— Мой друг, страшитесь самомнения. Буду ль я, старик, заезжать в Васильсурск по дороге из Петербурга в Рим, чтобы сообщить адрес Штрупа Ване Смурову? Я и не знал, что вы здесь. Вы — взволнованы, вы — нездоровы, и я, как добрый врач, как наставник, указываю, чего вам недостает — той жизни, что для вас воплощена в Штрупе, — вот и все.
— Какой вы складный, Ванечка! — говорил Саша, раздеваясь и смотря на голую фигуру Вани, стоявшего еще совсем на сухом песке и наклонившегося, чтобы зачерпнуть воды — смочить темя и подмышками, раньше чем войти в воду. Тот посмотрел на волновавшееся от расходившихся кругов в воде отражение своего высокого, гибкого тела с узкими бедрами и длинными стройными ногами, загоревшего от купанья и солнца, своих отросших светлых кудрей над тонкой шеей, больших глаз на круглом похудевшем лице — и, молча улыбнувшись, вошел в холодную воду. Саша, коротконогий, несмотря на высокий рост, белый и пухлый, с плеском бултыхнулся в глубокое место. По всему берегу до стада были купающиеся ребятишки, с визгом бегавшие по берегу и воде, там и сям кучки красных рубашек и белья, а вдали, повыше, под ветлами, на ярко-зеленой скошенной траве тоже мелькали дети и подростки, своими нежно-розовыми телами напоминая картины рая в стиле Тома. Ваня с почти страстным весельем чувствовал, как его тело рассекает холодную глубокую воду и быстрыми поворотами, как рыба, пенит более теплую поверхность. Уставши, он плыл на спине, видя только блестящее от солнца небо, не двигая руками, не зная, куда плывет. Он очнулся от усилившихся криков на берегу, все удалявшихся по направлению к стаду и землечерпательной машине. Они бежали, надевая на ходу рубашки, и навстречу неслись крики; «Поймали, поймали, вытащили!»
— Что это?
— Утопленник, еще весной залился; теперь только нашли, за бревно зацепился — выплыть не мог, — рассказывали бегущие и обгоняющие их ребята. С горы бежала, громко плача, женщина в красном платье и белом платке; достигши места, где на рогоже лежало тело, она упала лицом на песок и еще громче зарыдала, причитая.

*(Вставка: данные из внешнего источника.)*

-- ==== Sys2Proof/Laws/State.lean ====
section
/-! SUPPORT. What every named update of the state leaves in every field, one lemma per field, true by unfolding once: no
later proof unfolds a record update. -/

namespace Sys2Proof.Machine

/-! ### `setOut` (R33) -/

@[simp] theorem setOut_cfg (bs : List Byte) (s : State) : (setOut bs s).cfg = s.cfg := rfl
@[simp] theorem setOut_host (bs : List Byte) (s : State) : (setOut bs s).host = s.host := rfl
@[simp] theorem setOut_freeNext (bs : List Byte) (s : State) : (setOut bs s).freeNext = s.freeNext := rfl
@[simp] theorem setOut_keyb (bs : List Byte) (s : State) : (setOut bs s).keyb = s.keyb := rfl
@[simp] theorem setOut_klen (bs : List Byte) (s : State) : (setOut bs s).klen = s.klen := rfl
@[simp] theorem setOut_nonb (bs : List Byte) (s : State) : (setOut bs s).nonb = s.nonb := rfl
@[simp] theorem setOut_nlen (bs : List Byte) (s : State) : (setOut bs s).nlen = s.nlen := rfl
@[simp] theorem setOut_len (bs : List Byte) (s : State) : (setOut bs s).len = s.len := rfl
@[simp] theorem setOut_count (bs : List Byte) (s : State) : (setOut bs s).count = s.count := rfl
@[simp] theorem setOut_modulus (bs : List Byte) (s : State) : (setOut bs s).modulus = s.modulus := rfl
@[simp] theorem setOut_sreg (bs : List Byte) (s : State) : (setOut bs s).sreg = s.sreg := rfl
@[simp] theorem setOut_xreg (bs : List Byte) (s : State) : (setOut bs s).xreg = s.xreg := rfl
@[simp] theorem setOut_ctr (bs : List Byte) (s : State) : (setOut bs s).ctr = s.ctr := rfl
@[simp] theorem setOut_wn (bs : List Byte) (s : State) : (setOut bs s).wn = s.wn := rfl
@[simp] theorem setOut_suffix (bs : List Byte) (s : State) : (setOut bs s).suffix = s.suffix := rfl
@[simp] theorem setOut_swrap (bs : List Byte) (s : State) : (setOut bs s).swrap = s.swrap := rfl
@[simp] theorem setOut_pool (bs : List Byte) (s : State) : (setOut bs s).pool = s.pool := rfl
@[simp] theorem setOut_idx (bs : List Byte) (s : State) : (setOut bs s).idx = s.idx := rfl
@[simp] theorem setOut_haveReg (bs : List Byte) (s : State) : (setOut bs s).haveReg = s.haveReg := rfl
@[simp] theorem setOut_limit (bs : List Byte) (s : State) : (setOut bs s).limit = s.limit := rfl
@[simp] theorem setOut_seen (bs : List Byte) (s : State) : (setOut bs s).seen = s.seen := rfl
@[simp] theorem setOut_res (bs : List Byte) (s : State) : (setOut bs s).res = s.res := rfl
@[simp] theorem setOut_rcnt (bs : List Byte) (s : State) : (setOut bs s).rcnt = s.rcnt := rfl
@[simp] theorem setOut_out (bs : List Byte) (s : State) : (setOut bs s).out = bs := rfl
@[simp] theorem setOut_outLen (bs : List Byte) (s : State) : (setOut bs s).outLen = BitVec.ofNat 64 bs.length := rfl
@[simp] theorem setOut_busy (bs : List Byte) (s : State) : (setOut bs s).busy = s.busy := rfl
@[simp] theorem setOut_done (bs : List Byte) (s : State) : (setOut bs s).done = s.done := rfl
@[simp] theorem setOut_errCode (bs : List Byte) (s : State) : (setOut bs s).errCode = s.errCode := rfl
@[simp] theorem setOut_errSub (bs : List Byte) (s : State) : (setOut bs s).errSub = s.errSub := rfl
@[simp] theorem setOut_esticky (bs : List Byte) (s : State) : (setOut bs s).esticky = s.esticky := rfl

/-! ### `clearResults` (R32) -/

@[simp] theorem clearResults_cfg (s : State) : (clearResults s).cfg = s.cfg := rfl
@[simp] theorem clearResults_host (s : State) : (clearResults s).host = s.host := rfl
@[simp] theorem clearResults_freeNext (s : State) : (clearResults s).freeNext = s.freeNext := rfl
@[simp] theorem clearResults_keyb (s : State) : (clearResults s).keyb = s.keyb := rfl
@[simp] theorem clearResults_klen (s : State) : (clearResults s).klen = s.klen := rfl
@[simp] theorem clearResults_nonb (s : State) : (clearResults s).nonb = s.nonb := rfl
@[simp] theorem clearResults_nlen (s : State) : (clearResults s).nlen = s.nlen := rfl
@[simp] theorem clearResults_len (s : State) : (clearResults s).len = s.len := rfl
@[simp] theorem clearResults_count (s : State) : (clearResults s).count = s.count := rfl
@[simp] theorem clearResults_modulus (s : State) : (clearResults s).modulus = s.modulus := rfl
@[simp] theorem clearResults_sreg (s : State) : (clearResults s).sreg = s.sreg := rfl
@[simp] theorem clearResults_xreg (s : State) : (clearResults s).xreg = s.xreg := rfl
@[simp] theorem clearResults_ctr (s : State) : (clearResults s).ctr = s.ctr := rfl
@[simp] theorem clearResults_wn (s : State) : (clearResults s).wn = s.wn := rfl
@[simp] theorem clearResults_suffix (s : State) : (clearResults s).suffix = s.suffix := rfl
@[simp] theorem clearResults_swrap (s : State) : (clearResults s).swrap = s.swrap := rfl
@[simp] theorem clearResults_pool (s : State) : (clearResults s).pool = s.pool := rfl
@[simp] theorem clearResults_idx (s : State) : (clearResults s).idx = s.idx := rfl
@[simp] theorem clearResults_haveReg (s : State) : (clearResults s).haveReg = s.haveReg := rfl
@[simp] theorem clearResults_limit (s : State) : (clearResults s).limit = s.limit := rfl
@[simp] theorem clearResults_seen (s : State) : (clearResults s).seen = s.seen := rfl
@[simp] theorem clearResults_res (s : State) : (clearResults s).res = [] := rfl
@[simp] theorem clearResults_rcnt (s : State) : (clearResults s).rcnt = 0#32 := rfl
@[simp] theorem clearResults_out (s : State) : (clearResults s).out = s.out := rfl
@[simp] theorem clearResults_outLen (s : State) : (clearResults s).outLen = s.outLen := rfl
@[simp] theorem clearResults_busy (s : State) : (clearResults s).busy = s.busy := rfl
@[simp] theorem clearResults_done (s : State) : (clearResults s).done = s.done := rfl
@[simp] theorem clearResults_errCode (s : State) : (clearResults s).errCode = s.errCode := rfl
@[simp] theorem clearResults_errSub (s : State) : (clearResults s).errSub = s.errSub := rfl
@[simp] theorem clearResults_esticky (s : State) : (clearResults s).esticky = s.esticky := rfl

— Арина… мать!.. — шептали кругом.
— Помните, я вам говорил биографию его жизни, — твердил подоспевший откуда-то Сергей Ване, смотревшему с ужасом на вспухший осклизлый труп с беформенным уже лицом, голый, в одних сапогах, отвратительный и страшный при ярком солнце среди шумных и любопытных ребят, чьи нежно-розовые тела виднелись через незастегнутые рубашки.

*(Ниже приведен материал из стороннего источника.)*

/-- Settles O24: S is the State Array, whose key and nonce words are LE32 of four bytes each. -/
theorem initStateLayout : Obligations.InitStateLayout := by
  refine fun n s => ⟨rfl, rfl, rfl, rfl, fun i h => ?key, rfl, fun i h => ?nonce, _, rfl⟩
  case key => exact (congrArg BitVec.toNat (stateArray_getElem_key s.keyb s.ctr n h)).trans (le32_toNat _ _ _ _)
  case nonce => exact (congrArg BitVec.toNat (stateArray_getElem_nonce s.keyb s.ctr n h)).trans (le32_toNat _ _ _ _)

/-! ### The closed form of KS (R155, R156, R158) -/

/-- The bytes of KS are the KSBYTEs, in order (R156). -/
theorem keystream_bytes (n : Nonce) (nbytes : Nat) (s : State) :
    (keystream n nbytes s).1 = (List.range nbytes).map (ksByte s.keyb n) := by
  refine List.ext_getElem (by simp [keystream_length]) fun i hi _ => ?_
  have hlt : i < nbytes := by rwa [keystream_length] at hi
  rw [List.getElem_map, List.getElem_range, ← Option.some_inj, ← List.getElem?_eq_getElem,
    keystream_getElem? n nbytes i s hlt]

/-- What KS leaves in CTR, as a number (R158). -/
theorem ctrAfter_toNat (nbytes : Nat) :
    (1#32 + BitVec.ofNat 32 (blocksFor nbytes)).toNat = (1 + (nbytes + 63) / 64) % 4294967296 := by
  rw [← BitVec.ofNat_add, BitVec.toNat_ofNat, blocksFor]

/-- Settles O25: the loop gives the closed form byte by byte, and counts one block per turn. -/
theorem keystreamClosedForm : Obligations.KeystreamClosedForm := by
  intro n nbytes s _
  obtain ⟨a, b, hstate⟩ := keystream_state n nbytes s
  refine ⟨keystream_bytes n nbytes s, ?words, ?ctr, a, b, _, hstate⟩
  case words =>
    rintro m rfl
    exact words_keystream n m s
  case ctr =>
    rw [hstate]
    exact ctrAfter_toNat nbytes

/-! ### How the keystream calls end (R160, R162, R271) -/

/-- A key or nonce of the wrong length ends GENBITS, whatever LEN is. -/
theorem genbits_invalid {s : State} (hv : inputsValid s = false) :
    exec .genbits s = .next (raise .invalidInputLength (callStart s)) :=
  if_pos hv

/-- With valid inputs, too long a request ends GENBITS. -/
theorem genbits_tooLong {s : State} (hv : inputsValid s = true) (hl : maxKsBytes < ceil8 s.len.toNat) :
    exec .genbits s = .next (raise .counterExhausted (callStart s)) :=
  (if_neg (ne_false_of_eq_true hv)).trans (if_pos hl)

/-- With valid inputs, GENBITS delivers a legal request of `l` bits. -/
theorem genbits_legal {s : State} {l : Nat} (hv : inputsValid s = true) (hlen : s.len.toNat = l)
    (hl : ceil8 l ≤ maxKsBytes) : exec .genbits s = .next (deliver (ceil8 l) (l % 8) (callStart s)) := by
  subst hlen
  exact (if_neg (ne_false_of_eq_true hv)).trans (if_neg (Nat.not_lt.2 hl))

/-- A legal number of words is a legal number of bytes (R157, R162). -/
theorem wordBytes_le {w : Nat} (hw : w ≤ 68719476720) : 4 * w ≤ maxKsBytes := by
  rw [maxKsBytes]
  omega

/-- With valid inputs, GENWORDS delivers a legal request of `w` words. -/
theorem genwords_legal {s : State} {w : Nat} (hv : inputsValid s = true) (hlen : s.len.toNat = w)
    (hw : w ≤ 68719476720) : exec .genwords s = .next (deliver (4 * w) 0 (callStart s)) := by
  subst hlen
  exact (if_neg (ne_false_of_eq_true hv)).trans (if_neg (Nat.not_lt.2 hw))

/-! ### What a keystream call delivers -/

/-- LEN and OUTLEN hold a number below `2^64` as it is (R33, R34). -/
theorem lengthRegister_toNat {l : Nat} (h : l < 18446744073709551616) : (BitVec.ofNat 64 l).toNat = l := by
  rw [BitVec.toNat_ofNat, Nat.mod_eq_of_lt h]

theorem deliver_outLen (nbytes r : Nat) (s : State) : (deliver nbytes r s).outLen = BitVec.ofNat 64 nbytes := by
  obtain ⟨a, b, f, h⟩ := deliver_state nbytes r s
  rw [h]

/-- OUTLEN counts a legal request without loss (R33, R157). -/
theorem deliver_outLen_toNat {nbytes : Nat} (r : Nat) (s : State) (h : nbytes ≤ maxKsBytes) :
    (deliver nbytes r s).outLen.toNat = nbytes := by
  rw [maxKsBytes] at h
  rw [deliver_outLen, lengthRegister_toNat (by omega)]

/-- OUT depends on the key, the nonce and MASK_KEEP alone, beside the request (R161). -/
theorem deliver_out_congr (nbytes r : Nat) {s t : State} (hk : s.keyb = t.keyb) (hn : s.nonb = t.nonb)
    (hm : s.cfg.maskKeep = t.cfg.maskKeep) : (deliver nbytes r s).out = (deliver nbytes r t).out := by
  rw [deliver_out, deliver_out, hn, hm, keystream_bytes_congr _ _ s t hk]

/-- Without a mask, OUT is the keystream as KS gives it. -/
theorem deliver_zero_out (nbytes : Nat) (s : State) : (deliver nbytes 0 s).out = (keystream s.nonb nbytes s).1 := by
  rw [deliver_out, maskFinal_zero]

/-- A delivered call has succeeded: ERR is as CALLSTART cleared it, ESTICKY as it was (R256, R257). -/
theorem callSucceeded_deliver (nbytes r : Nat) (s : State) : CallSucceeded s (deliver nbytes r (callStart s)) := by
  obtain ⟨a, b, f, h⟩ := deliver_state nbytes r (callStart s)
  rw [h]
  exact ⟨rfl, rfl, rfl, rfl, rfl⟩

/-- What a keystream call for `nbytes` bytes leaves beside OUT and OUTLEN: CTR, the status, no results, and all else that
the host can read as it was (R158, R160, R162, R257). -/
def KeystreamCallEffect (nbytes : Nat) (s t : State) : Prop :=
  t.ctr.toNat = (1 + (nbytes + 63) / 64) % 4294967296 ∧ CallSucceeded s t ∧ t.rcnt = 0#32 ∧ CallFrame s t ∧
    SameDrawScope s t ∧ t.suffix = s.suffix ∧ t.swrap = s.swrap ∧ t.idx = s.idx ∧ t.haveReg = s.haveReg ∧
    t.limit = s.limit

— Один был сын, все в монахи идти хотел, три раза убегал, да ворочали; били даже, ничего не помогало; ребята пряники покупают, а он все на свечи; бабенка одна, паскуда, попалась тут, ничего он не понимал, а как понял, пошел с ребятами купаться и утоп; всего 16 лет было… — доносился, как сквозь воду, рассказ Сергея.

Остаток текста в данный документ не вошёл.